Home Santé« Si vous êtes fiers, laissez-les compter pour créer un monde rural pour plus de personnes »

« Si vous êtes fiers, laissez-les compter pour créer un monde rural pour plus de personnes »

by Sophie Martin

Un jeune ingénieur agronome aragonais combine avec succès travail de la terre et recherche scientifique pour optimiser les pratiques agricoles et réduire l’impact environnemental. Manuel Sampériz, 24 ans, incarne une nouvelle génération d’agriculteurs soucieux de concilier rendement économique et respect de l’environnement.

Originaire de Pertusa, dans la province de Saragosse, Manuel Sampériz a toujours été attiré par le monde agricole, une passion transmise par sa famille. « Dès tout petit, tu vois ça, tu aimes monter sur le tracteur, petit à petit tu vois ce que tu veux faire », explique-t-il. Après avoir obtenu son diplôme d’ingénieur agroalimentaire, il a poursuivi ses études avec un master en génie agronomique et prépare actuellement une thèse de doctorat, qu’il estime finaliser dans quatre ans, commencée en janvier dernier.

Il travaille en étroite collaboration avec son père et son frère sur l’exploitation familiale, cultivant des céréales, sèches et irriguées, et élevant des porcs. Cette combinaison, selon lui, est idéale : « Il y a des saisons où les champs ne fournissent pas de travail et où il y a du travail dans l’élevage, et le fumier constitue un engrais très bon et moins cher, compte tenu du prix auquel tout se passe ».

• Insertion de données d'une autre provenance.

/-- A rafter is accepted: its track and index are taken, its bursts join the normalisation, and the loop uses it (R55, R89, R98,
R99, R134 to R137). -/
def State.acceptRafter (s : State) (a : Fin 4) (track index ba bb : Nat) : State :=
  let r := Adr.BTN_RAFTER a
  let predicted := (s.act a).batten.index
  let s1 := (s.setFld r Fld.BTN_RAFTER_track track).setFld r Fld.BTN_RAFTER_index index
  let s2 := s1.setFld (Adr.BTN_RFCNT a) Fld.BTN_RFCNT_consec 0
  let s3 := s2.modBatten a (fun b => { b with
    accepted := true
    bursts := (b.bursts ++ [(ba, bb)]).drop (b.bursts.length - 7)
    needRafters := b.needRafters - 1
    index := if s.mode a = 3 then index else b.index })
  let s4 := s3.latchCond a 2
  s4.loopRafter a predicted index track

/-- RAFTER_ACCEPTED: a rafter's sync window, Manchester cells and bursts; one that fails a check of R55 is not accepted. -/
def execRafterAccepted (a : Fin 4) (window : List Bool) (cells : List (Bool × Bool)) (burstA burstB : Nat) (s : State) : Res :=
  let synced := s.rafterSynced a window
  match rafterFields cells with
  | some (t, k, c) =>
    if synced ∧ c = (surfaceCheck (s.surface a) t k).toNat then .next (s.acceptRafter a t k burstA burstB)
    else .next (s.rafterRejected a synced)
  | none => .next (s.rafterRejected a synced)

/-- BURST_PHASE_CHECK: at rafter cell 174 the phase error of an accepted rafter is corrected and the interval's write permission settled (R95). -/
def execBurstPhaseCheck (a : Fin 4) (err : Int) (s : State) : Res :=
  let c := Adr.BTN_CLK a
  let s1 := s.setSFld c Fld.BTN_CLK_last_err err
  let b := (s.act a).batten
  if err.natAbs ≤ s.fld (Adr.BTN_CTRL a) Fld.BTN_CTRL_hold_err_max ∧ b.accepted then
    .next ((s1.setFlag c Fld.BTN_CLK_wg_permit (!b.noPermit)).modBatten a (fun b => { b with clockFix := err }))
  else .next ((s1.setClock a 0).forbidInterval a)

/-- REACQ_CHECK: the PLL phase is compared with the held phase; a large difference forces LOST, ends a part that is written at the end of
the fragment in hand, writes no further fragment of the interval and reports code 5, otherwise the rafter's hold ends (R93, R96). -/
def execReacqCheck (a : Fin 4) (diff : Int) (s : State) : Res :=
  if s.fld (Adr.BTN_CTRL a) Fld.BTN_CTRL_hold_err_max < diff.natAbs then
    let s1 := ((s.setClock a 0).forbidInterval a).modSeq a (fun q => { q with
      stopAtFragment := q.stopAtFragment || (match q.running with | some o => o.op == 4 && o.started | none => false) })
    .next (s1.sectorError a 5 3)
  else if s.clock a = 2 then .next (s.setClock a 1) else .next s

/-! ## Searches, fragments, parts (R60, R65, R66, R78, R79, R101, R109) -/

/-- Data may be accessed: no restriction of R98 or R99 applies, no preamplifier fault is held, media operations have not ended (R77, R98, R99). -/
def State.mayAccess (s : State) (a : Fin 4) : Bool := s.headSettled a && !(s.act a).pfltHeld && !(s.act a).ended

/-- A search of one kind starts, whether the channel's operation or armed behind it (R109). -/
def Sequencer.startSearch (q : Sequencer) (op : Nat) : Sequencer :=
  let go (o : ChanOp) : ChanOp := if o.op = op then { o with started := true } else o
  { q with running := q.running.map go, armed := q.armed.map go }

/-- RAFTER_PASSED: rafter cell 224; an armed resync search starts where data may be accessed (R99, R109, R110). -/
def execRafterPassed (a : Fin 4) (s : State) : Res :=
  let s1 := s.latchCond a 3
  .next (if s.mayAccess a then s1.modSeq a (fun q => q.startSearch 2) else s1)

/-- SECTOR_BOUNDARY: the data-cell count reaches TGT; the restriction of R99 that waits for a boundary ends, and an armed sector search starts where
data may be accessed (R98, R99, R109, R110). -/
def execSectorBoundary (a : Fin 4) (s : State) : Res :=
  let s1 := (s.latchCond a 5).modBatten a (fun b => { b with needBoundary := b.needBoundary && !(b.needRafters == 0 && !b.needValid) })
  .next (if s1.mayAccess a then s1.modSeq a (fun q => q.startSearch 1) else s1)

/-- WRITE_DATA_READY: the next fragment's write data is in the sequencer buffer (R110). -/
def execWriteDataReady (a : Fin 4) (s : State) : Res := .next (s.modSeq a (fun q => { q with dataReady := true }))

/-- Cells of part p of an entry: part 2 counts from its resync field (R65, R66). -/
def Entry.partLen (e : Entry) (p : Nat) : Nat := if p = 1 then e.len2 else e.len1

/-- Cells written of part p of an entry: the 64 cells of the gap at its sector's end are not (R60). -/
def Entry.written (e : Entry) (p : Nat) : Nat :=
  if e.len2 = 0 then e.len1 - 64 else if p = 1 then e.len2 - 64 else min e.len1 (e.len1 + e.len2 - 160)

/-- The cells of the interval between which the write gate of fragment f of a part is raised: from the lead before its first cell, for the first
fragment of the part, to the lag after the last cell written (R60, R66, R78). -/
def State.gateSpan (s : State) (a : Fin 4) (e : Entry) (p f : Nat) : Nat × Nat :=
  let first := if p = 1 then s.cellsPerRev a * 7 / 51200 else e.tgt
  let t := s.gateTimes a
  (first + 4096 * f - (if f = 0 then t.1 else 0), first + min (4096 * (f + 1)) (e.written p) + t.2)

La thèse de Manuel Sampériz se concentre sur l’optimisation de la fertilisation des sols et la réduction de la pollution azotée. Il s’agit, explique-t-il, de trouver un équilibre entre le rendement des cultures et l’impact environnemental, un enjeu crucial face à la hausse des prix des intrants et à la baisse des prix des céréales. « Il est très important de réduire la pollution azotée générée par l’agriculture » et, selon lui, « moins on utilise d’engrais pour obtenir le même rendement, l’agriculture sera de plus en plus rentable ».

Ses recherches, menées en collaboration avec l’Université de Saragosse, le Centre de recherche et de technologie agroalimentaire d’Aragon (Cita), Riegos del Alto Aragón, la Communauté d’irrigation d’Almudévar et la Coopérative Virgen de la Corona, se déroulent sur plusieurs champs d’Almudévar et sur les terres familiales à Pertusa. L’objectif est de mesurer la concentration d’azote dans le lixiviat – le liquide qui s’écoule à travers les déchets solides – et de déterminer comment réduire l’utilisation d’engrais sans compromettre les récoltes. « Ce que nous cherchons, c’est de réduire au maximum la fertilisation, principalement basée sur l’azote, en observant la concentration d’azote dans le lixiviat », précise-t-il.

Manuel Sampériz estime que sa formation académique lui apporte une nouvelle perspective sur les pratiques agricoles traditionnelles. « Sans sous-estimer en aucune façon ce que les générations passées ont fait », il pense que les innovations technologiques peuvent contribuer à améliorer l’efficacité et la durabilité de l’agriculture.

Il encourage également les habitants des zones rurales à assumer fièrement leur mode de vie. « Si vous êtes fiers en tant que peuple, laissez-les le montrer et le dire aux autres, afin de créer un monde rural un peu plus grand, plus adapté à chacun et dans lequel il y a de la place pour plus de monde ». Pour lui, travailler à la campagne offre de nombreux avantages, notamment la possibilité de faire ce qu’il aime, de travailler au contact de la nature et d’être son propre patron.